### Material supplied
/-! ### Deliveries (15 R330, R331) -/

/-- Write an error record (15 R331), here or on its way to the sender's package. A queue that is created under the number of the one that
submitted the sender's launch takes none. -/
def bounce (s : State) (m : PacketMsg) (status : Nat) : State :=
  if m.outside then send s (.bounce m status)
  else
    match (queue? s m.spid m.squeue).filter fun _ => mgetD s.qgen m.squeue 0 == m.sgen with
    | none => s
    | some q =>
      match feRead s q.pid q.err 4 with
      | none => feTell s q.pid .read q.err 4
      | some n =>
        let n := natOfBytes n
        let rec' := bytesOfNat 8 m.handle.toNat ++ bytesOfNat 8 m.pc.toNat ++ bytesOfNat 4 m.seq.toNat ++ bytesOfNat 2 status ++
          bytesOfNat 2 0 ++ bytesOfNat 4 m.slaunch ++ bytesOfNat 4 0
        feWrite (feWrite s q.pid (q.err + 32 + dw (32 * (n % 2 ^ q.errsize))) rec') q.pid q.err (bytesOfNat 4 (n + 1))

/-- The queue number of a handle. -/
def handleQueue (h : DWord) : Nat := bitsOf h.toNat 51 40

/-- The partition of a handle. -/
def handlePart (h : DWord) : Nat := bitsOf h.toNat 23 19

/-- The checks of a delivery at its destination (15 R330): 0, or the status it fails with. -/
def deliveryStatus (s : State) (m : PacketMsg) : Nat :=
  let pid := handlePart m.handle
  let k := handleQueue m.handle
  if badHandle m.handle then 2
  else if !((!m.outside && m.spid == pid) || (part? s pid).elim false fun p => p.desc.admits.getLsbD m.spid) then 3
  else
    match queue? s pid k with
    | none => 1
    | some q =>
      if mgetD s.qgen k 0 != bitsOf m.handle.toNat 39 24 then 1
      else if 2 ^ q.size ≤ (q.index - q.r).toNat then 4
      else if (feKey s pid .write (q.entry q.index) 64).isNone then 2
      else 0

/-- A packet is delivered: written to the ring, then announced by a write of QNOTIFY (15 R330, 16 R337). -/
def deliver (s : State) (m : PacketMsg) : State :=
  let pid := handlePart m.handle
  let k := handleQueue m.handle
  match queue? s pid k with
  | none => s
  | some q =>
    let s1 := feWrite s pid (q.entry q.index) m.bytes
    let s2 := match m.graph with
      | some g => { s1 with queues := mmod s1.queues k fun q => { q with fromGraph := mset q.fromGraph q.index.toNat g } }
      | none => s1
    ring s2 k (q.index + 1)

/-- A delivery ends with a status: at its queue, or as a bounce. A ring outside its partition's memory is reported (04 R77). -/
def settleDelivery (s : State) (m : PacketMsg) (status : Nat) : State :=
  if status == 0 then deliver s m
  else
    let pid := handlePart m.handle
    bounce (if status == 2 then
      (queue? s pid (handleQueue m.handle)).elim s fun q => feTell s pid .write (q.entry q.index) 64 else s) m status

/-- ENQR_DELIVERY (15 R330): a packet of this package, or one from outside, arrives at its queue or bounces. One for another
package that can be reached stays with the fabric. -/
def execEnqrDelivery (m : PacketMsg) (s : State) : Ans :=
  let dev := bitsOf m.handle.toNat 63 52
  if m.outside then
    if dev != s.package then .next s
    else .next (settleDelivery s m (deliveryStatus s m))
  else if !s.outbox.contains (.packet m) then .next s
  else
    let s1 := { s with outbox := s.outbox.erase (.packet m) }
    if badHandle m.handle || (dev != s.package && !reachable s dev) then .next (bounce s1 m 2)
    else if dev != s.package then .next s
    else .next (settleDelivery s1 m (deliveryStatus s1 m))

/-! ### Migrated signal pages (16 R354) -/

/-- A page's forwarding entry has been removed. -/
def closed (s : State) (a : Nat) : Bool := s.moved.any fun p => p ≤ a && a < p + 65536

/-- FORWARDED_WRITE: a remote write into the locked carve-out is refused with a link error (22 R449); one to a page
with a forwarding entry is applied there and forwarded. Once the entry is gone it is refused, and bounces to its
writer with status NOROUTE, of which only the address is known here (R331). -/
def execForwardedWrite (addr : Nat) (data : List Byte) (s : State) : Ans :=
  .next (if inCarveOut s addr || inCarveOut s (addr + data.length - 1) then send s .linkError
    else if forwarded s addr then writeBytes s addr data else if closed s addr then send s (.refused addr 2) else s)

/-- The destination's wait has been satisfied: the page's entry goes. -/
def forwardEnd (s : State) (page : Nat) : State :=
  if s.forwards.contains page then { s with forwards := s.forwards.filter (· != page), moved := page :: s.moved } else s

end Sys2Proof.Machine
end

### Task to complete
Everything from the line containing "send s .linkError" to the end of the data above should be quoted exactly, please, both ends included, and nothing outside that span.

### Solution to the exercise
  .next (if inCarveOut s addr || inCarveOut s (addr + data.length - 1) then send s .linkError
    else if forwarded s addr then writeBytes s addr data else if closed s addr then send s (.refused addr 2) else s)

/-- The destination's wait has been satisfied: the page's entry goes. -/
def forwardEnd (s : State) (page : Nat) : State :=
  if s.forwards.contains page then { s with forwards := s.forwards.filter (· != page), moved := page :: s.moved } else s

end Sys2Proof.Machine
end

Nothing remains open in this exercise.